NASCAR hits the road with AWS cloud-based machine learning and AI

National Association for Stock Car Auto Racing (NASCAR) has chosen AWS as its standard for cloud-based machine learning and artificial intelligence workloads. NASCAR will use the breadth and depth of AWS technologies to build cloud-based services and automate processes, including a new video series on NASCAR.com called This Moment in NASCAR History powered by AWS.

The video series will debut heading into the Monster Energy NASCAR Cup Series race this Sunday at Michigan International Speedway, sharing the greatest historical moments in NASCAR racing with viewers. NASCAR is migrating its 18-petabyte video archive to AWS, and will leverage Amazon Rekognition—an AWS service that adds intelligent image and video analysis to applications—to automatically tag specific video frames with metadata, such as driver, car, race, lap, time, and sponsors so they can easily search those tags to surface the most iconic moments from past races.

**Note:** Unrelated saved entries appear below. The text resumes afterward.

-- ==== Sys2Proof/Machine/Core.lean ====
section
/-! DEFINITION. The machine as the host reads it. -/

/-- The LKZ-1024-A as the host's interface takes it. -/
def Sys2Proof.core : Host.Core :=
  { State := Sys2Proof.Machine.State, Fault := Sys2Proof.Machine.Fault, Refusal := Sys2Proof.Machine.Refusal,
    step := Sys2Proof.Machine.step, reset := Sys2Proof.Machine.State.reset }
end

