/-! ### Telemetry and diagnostics (16, 12) -/

/-- Settings and measurements (R168, R339, R415 to R428, R431): a setting is checked and takes effect at the boundary; a snapshot copies every counter at
its boundary; the capture writer's commands each complete (R429, R430); programmable counters are written at the boundary and flag their wrap; detail engines and samples run and end as set; contour and counter
records are built at their Rounds; a diagnostics write changes the field it names; TEST claims a maintenance port that no session holds. -/
def Obligations.TelemetryAndDiagnostics : Prop :=
  (∀ c s (t : TeleCfg), t.fillMark ≤ 62 → t.snapPeriod = 0 ∨ (64 ≤ t.snapPeriod ∧ t.snapPeriod ≤ 65535) → unitPart t.contourDest ≠ 31 →
    t.contourBase % 4096 = 0 → (∀ i ∈ t.snapIds, i < 0x80000) → Completes c 0x700 (.teleCfg c t) (okAns { s with tele := { s.tele with cfgNext := some { t with reservedZero := true } } }) s) ∧
  (∀ c s (t : TeleCfg), 62 < t.fillMark → Completes c 0x700 (.teleCfg c t) (badArg 1 s) s) ∧
  (∀ c s (t : TeleCfg), t.fillMark ≤ 62 → (1 ≤ t.snapPeriod ∧ t.snapPeriod < 64) ∨ 65535 < t.snapPeriod → Completes c 0x700 (.teleCfg c t) (badArg 2 s) s) ∧
  (∀ c s f n r, 2 ≤ authCode (granted s c) → 1 ≤ n → n ≤ 507 → f + n ≤ 0x80000 → roundNo s + 2 ≤ r → s.mer.timed = true →
    Completes c 0x702 (.counterReadArm c f n r) (okAns { s with tele := { s.tele with snapArmed := some r } }) s) ∧
  (∀ c s f n, 2 ≤ authCode (granted s c) → 1 ≤ n → n ≤ 507 → f + n ≤ 0x80000 → ∃ u, Completes c 0x702 (.counterReadArm c f n 0) (okAns u) s ∧
    u.tele.snapArmed = some (nextSlotted s) ∧ u.tele.snap = s.tele.snap) ∧
  (∀ c s f n r, authCode (granted s c) < 2 → Completes c 0x702 (.counterReadArm c f n r) (refuse .notPermitted s) s) ∧
  (∀ c s f n r, 2 ≤ authCode (granted s c) → n = 0 ∨ 507 < n → Completes c 0x702 (.counterReadArm c f n r) (badArg 4 s) s) ∧
  (∀ s r, s.capture.partialSince = some r → r + 1 ≤ roundNo s → ∃ t, exec .capturePad s = .next t ∧ s.capture.place + 8 ≤ t.capture.place ∧
    ∃ x ∈ t.capture.records, x.kind = 0 ∧ x.at_ = s.capture.place) ∧
  (∀ s r rs, s.capture.records = r :: rs → recordDone s r = true → ∃ t, exec .capturePublish s = .next t ∧
    t.capture.records.length < s.capture.records.length ∧ t.capture.seq = s.capture.seq) ∧
  (∀ c s g n, Runs c 0x801 s → s.pow.ladder < 2 → s.capture.adcBusy = false → (laneOf s g).claim = .none → ∃ t u,
    exec (.adcCapStart c g n) s = .next t ∧ t = complete c 0x801 (okAns u) ∧ u.capture.adcBusy = true ∧ u.capture.adcLane = g ∧ u.capture.adcLeft = n + 1) ∧
  (∀ s l, s.capture.adcBusy = true → s.capture.adcWait = none → 65600 ≤ captureFree s → ∃ t, exec (.adcBurstDone l) s = .next t ∧
    ∃ x ∈ t.capture.records, x.kind = 2 ∧ x.len = 65600) ∧
  (∀ s r l, s.capture.adcWait = some (r, l) → r + 4 ≤ roundNo s → ∃ t, exec .adcBurstDrop s = .next t ∧
    t.capture.dropped = s.capture.dropped + 1 ∧ t.capture.adcWait = none) ∧
  (∀ s, s.tele.snapArmed = none → exec .snapshotTake s = .next s) ∧
  (∀ s n, s.tele.snapArmed = some n → n ≤ roundNo s + 1 → cyclesLeft s ≤ 1 → ∃ u, exec .snapshotTake s = .next u ∧
    u.tele.snap = (countCycles (cyclesLeft s) s).tele.cnt ∧ u.tele.snapPcnt = (countCycles (cyclesLeft s) s).tele.pcnt ∧
    u.tele.snapArmed = none ∧ u.tele.snapValid = true ∧ u.tele.snapRound = n ∧
    Reports { s with tele := u.tele, mer := { s.mer with holdoverLog := u.mer.holdoverLog } } u) ∧
  (∀ s n, s.tele.snapArmed = some n → roundNo s + 1 < n ∨ 1 < cyclesLeft s → exec .snapshotTake s = .next s) ∧
  (∀ c s p d ph e, p ≤ 255 → detailPhase s p = some ph → s.tele.details.any (fun x => detailTaken x.2 && x.2.port = p) = false →
    (List.range 16).find? (fun e => !detailTaken (detailOf s e)) = some e → ∃ u, Completes c 0x703 (.detailStart c p d) (okWith (leBytes 1 e) 0 u) s ∧
    detailOf u e = { port := p, startDue := true, phase := ph, duration := d, order := s.tele.detailOrder } ∧
    (∀ k, k ≠ e → detailOf u k = detailOf s k) ∧ u = { s with tele := { s.tele with details := u.tele.details, detailOrder := s.tele.detailOrder + 1 } }) ∧
  (∀ c s p d, p ≤ 255 → detailPhase s p = none → Completes c 0x703 (.detailStart c p d) (refuse .notReady s) s) ∧
  (∀ c s p d, 255 < p → Completes c 0x703 (.detailStart c p d) (badArg 2 s) s) ∧
  (∀ c s p d, p ≤ 255 → detailPhase s p ≠ none → s.tele.details.any (fun x => detailTaken x.2 && x.2.port = p) = true →
    Completes c 0x703 (.detailStart c p d) (busy 6 p s) s) ∧
  (∀ c s e, 15 < e → Completes c 0x703 (.detailStop c e) (badArg 1 s) s) ∧
  (∀ s e, (detailOf s e).running = false → exec (.detailEngineEnd e) s = .next s) ∧
  (∀ c s e, e ≤ 15 → detailTaken (detailOf s e) = true → ∃ u, Completes c 0x703 (.detailStop c e) (okAns u) s ∧
    detailOf u e = { detailOf s e with stopDue := true } ∧ (∀ k, k ≠ e → detailOf u k = detailOf s k)) ∧
  (∀ c s e, e ≤ 15 → detailTaken (detailOf s e) = false → Completes c 0x703 (.detailStop c e) (okAns s) s) ∧
  (∀ s e, (detailOf s e).running = true → (detailOf s e).stopDue = true ∨ ((detailOf s e).duration ≠ 0 ∧ (detailOf s e).started + (detailOf s e).duration ≤ roundNo s) ∨
      detailPhase s (detailOf s e).port = none → ∃ u, exec (.detailEngineEnd e) s = .next u ∧
    detailOf u e = { detailOf s e with running := false, startDue := false, stopDue := false } ∧
    Reports { s with tele := { s.tele with details := u.tele.details } } u) ∧
  (∀ c s m e (o : BitVec 8) b p, m ≤ 2 → e ≤ 4 → 1024 ≤ p → p ≤ 16777216 →
    Completes c 0x704 (.sampleCfg c m e o b p) (okAns { s with tele := { s.tele with sampleNext := some (m, e, o, b, p) } }) s) ∧
  (∀ c s m e (o : BitVec 8) b p, 2 < m → Completes c 0x704 (.sampleCfg c m e o b p) (badArg 0 s) s) ∧
  (∀ c s m e (o : BitVec 8) b p, m ≤ 2 → e ≤ 4 → p < 1024 ∨ 16777216 < p → Completes c 0x704 (.sampleCfg c m e o b p) (badArg 4 s) s) ∧
  (∀ s k skid fin ins b pc f, sampleDue s k = true → (clerkOf s k).last = some (b, pc, f) → ∃ u,
    exec (.clerkSample k skid fin ins) s = .next u ∧ (∀ j, j ≠ k → clerkOf u j = clerkOf s j) ∧
    (s.tele.sampleMode = 1 → (clerkOf u k).sinceSample = 0) ∧ (s.tele.sampleMode = 2 → (officeOf u (k / 32)).eventCount = 0 ∧ clerkOf u k = clerkOf s k) ∧
    (sampleAllowed s (k / 32) = true → s.tele.sampleCapture = false → (officeOf u (k / 32)).sampleNs = some s.mer.ns ∧
      (cxlUp s = true → teleUnread s < 63 → ∃ r ∈ u.tele.ring, r.kind = 1 ∧ r.round = roundNo s ∧
        r.data = fit 48 (sampleBytes k (if s.tele.sampleMode = 1 then 0 else skid) (decide (s.tele.sampleMode = 2) && fin) ins b pc f s))) ∧
    (sampleAllowed s (k / 32) = false → u.tele.ring = s.tele.ring ∧ (s.tele.sampleMode = 1 → u.offices = s.offices))) ∧
  (∀ s k skid fin ins, sampleDue s k = false → exec (.clerkSample k skid fin ins) s = .next s) ∧
  (∀ c s k (v : Word), Completes c 0x801 (.pcntWrite c k v) (okAns (setPcnt s k { pcntOf s k with pendingValue := some v.toNat })) s) ∧
  (∀ c s k (v : Word64), bitsOf v.toNat 7 4 ≤ 8 ∨ bitsOf v.toNat 7 4 = 15 → bitsOf v.toNat 15 8 ≤ argMax (bitsOf v.toNat 7 4) → bitsOf v.toNat 51 32 < 0x80000 →
    Completes c 0x801 (.pcntCtlWrite c k v) (okAns (setPcnt s k { pcntOf s k with
      pendingCtl := some ((v &&& (if k % 2 = 1 then 0x000FFFFF0007FFFF else 0x000FFFFF0007FFFD)) ||| ((pcntOf s k).pendingCtl.getD 0 &&& 4)) })) s) ∧
  (∀ c s k (v : Word64), (9 ≤ bitsOf v.toNat 7 4 ∧ bitsOf v.toNat 7 4 ≤ 14) ∨ argMax (bitsOf v.toNat 7 4) < bitsOf v.toNat 15 8 ∨ 0x80000 ≤ bitsOf v.toNat 51 32 →
    Completes c 0x801 (.pcntCtlWrite c k v) (badArg 8 s) s) ∧
  (∀ s k, pcEn (pcntOf s k) = false ∨ pcOddChained k (pcntOf s k) = true → exec (.pcntWrap k) s = .next s) ∧
  (∀ s k x, x = pcntOf s k → pcEn x = true → pcOddChained k x = false → x.value ≤ 2 ^ 32 →
    (k % 2 = 0 → pcChain (pcntOf s (k + 1)) = false) → ∃ u, exec (.pcntWrap k) s = .next u ∧ (pcntOf u k).ovf = true ∧
    (pcOvfEvent x = false → u = setPcnt s k { x with value := 0, ovf := true, wraps := x.wraps + 1 }) ∧ Reports s u) ∧
  (∀ s, roundNo s % 64 = 0 → s.tele.periodRounds ≠ 0 → s.pow.ladder ≤ 2 → ∃ u r, exec .contourPeriodClose s = .next u ∧
    u.tele.contours = (r :: s.tele.contours).take 2 ∧ r.round = roundNo s ∧ r.seq = s.tele.contourSeq ∧ r.rounds = min 65535 s.tele.periodRounds ∧
    (tblRising s.tele.peaks = true → ∀ k, tget 0 r.levels k = contourLevel (tget 0 s.tele.peaks k)) ∧
    u.tele.contourSeq = (s.tele.contourSeq + 1) % 2 ^ 32 ∧ u.tele.peaks = [] ∧ u.tele.periodRounds = 0 ∧ Sends { s with tele := u.tele } u) ∧
  (∀ s, roundNo s % 64 ≠ 0 → exec .contourPeriodClose s = .next s) ∧
  (∀ s, s.tele.cfg.snapEn = true → roundNo s % snapPeriod s = 0 → s.pow.ladder ≤ 2 → s.tele.ring.any (fun r => r.kind = 0 && r.round = roundNo s) = false →
    cxlUp s = true → teleUnread s < 63 → ∃ u r, exec .counterSnapRecord s = .next u ∧ r ∈ u.tele.ring ∧ r.kind = 0 ∧ r.round = roundNo s ∧
    r.seq = s.tele.seq ∧ r.data = fit 48 (s.tele.cfg.snapIds.flatMap fun i => leBytes 8 (cntOf s i)) ∧ Reports { s with tele := u.tele } u) ∧
  (∀ c s b o (v m : Word) a, regWriteCheck false b o m.toNat s = some a → Completes c 0x801 (.diagWrite c b o v m) a s) ∧
  (∀ c s g (v : Word), g < 1024 → Completes c 0x801 (.diagWrite c 1 (256 * g + 0xC4) v 0x7FFFFFFF)
    (okAns (modLane s g fun x => { x with seed := v.toNat % 2 ^ 31 })) s) ∧
  (∀ old v i, (cleared old v).testBit i = (old.testBit i && !v.testBit i)) ∧
  (∀ c s (v m : Word), Completes c 0x801 (.diagWrite c 4 0x14 v m) (okAns { s with mer := { s.mer with deferred := cleared s.mer.deferred (v.toNat &&& m.toNat) } }) s) ∧
  (∀ c s (v m : Word), Completes c 0x801 (.diagWrite c 0xA 4 v m) (okAns { s with pm := { s.pm with mismatch := cleared s.pm.mismatch (v.toNat &&& m.toNat) } }) s) ∧
  (∀ c s k (v : Word), k < 64 → Completes c 0x801 (.diagWrite c 0xD (0x400000 + 4 * k) v 0xFFFFFFFF)
    (okAns (setPcnt s k { pcntOf s k with pendingValue := some v.toNat })) s) ∧
  (∀ c s k, k ≤ 15 → copyHolder s.bank k = none → copyHolder s.staging.bank k = none → 240 + k ∉ s.sw.testPorts →
    Completes c 0x804 (.portTestClaim c k) (okAns { s with sw := { s.sw with testPorts := s.sw.testPorts ++ [240 + k] } }) s) ∧
  (∀ c s k, k ≤ 15 → copyHolder s.bank k = none → copyHolder s.staging.bank k = none → 240 + k ∈ s.sw.testPorts →
    Completes c 0x804 (.portTestClaim c k) (busy 6 (240 + k) s) s) ∧
  (∀ c s k n, k ≤ 15 → copyHolder s.bank k = some n → Completes c 0x804 (.portTestClaim c k) (busy 5 n s) s) ∧
  (∀ c s k, 15 < k → Completes c 0x804 (.portTestClaim c k) (badArg 0 s) s ∧ Completes c 0x804 (.portTestRelease c k) (badArg 0 s) s) ∧
  (∀ c s k, k ≤ 15 → Completes c 0x804 (.portTestRelease c k) (okAns { s with sw := { s.sw with testPorts := s.sw.testPorts.filter (· ≠ 240 + k) } }) s)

By using AWS’s services, NASCAR expects to save thousands of hours of manual search time each year, and will be able to easily surface flashbacks like Dale Earnhardt Sr.’s 1987 “Pass in the Grass” or Denny Hamlin’s 2016 Daytona 500 photo finish, and quickly deliver these to fans via video clips on NASCAR.com and social media channels.

NASCAR will leverage AWS services to enhance its full range of media assets including websites, mobile applications, and social properties for its 80 million fans worldwide. NASCAR plans to use Amazon SageMaker to train deep learning models against 70 years of historical footage to enhance metadata and video analytics.

With Amazon Transcribe, an automatic speech recognition (ASR) service, NASCAR will be able to caption and time stamp every word of speech within archived videos so that NASCAR video producers can easily locate source footage via text searches. In addition, NASCAR will use AWS Media Services, including AWS Elemental MediaLive and AWS Elemental MediaStore, to support NASCAR Drive, which puts fans in the driver’s seat using in-car cameras, live audio, and live leaderboards.

These AWS Media Services enable NASCAR to process, package, and store broadcast video content, including live races, for delivery to broadcast and industry partners.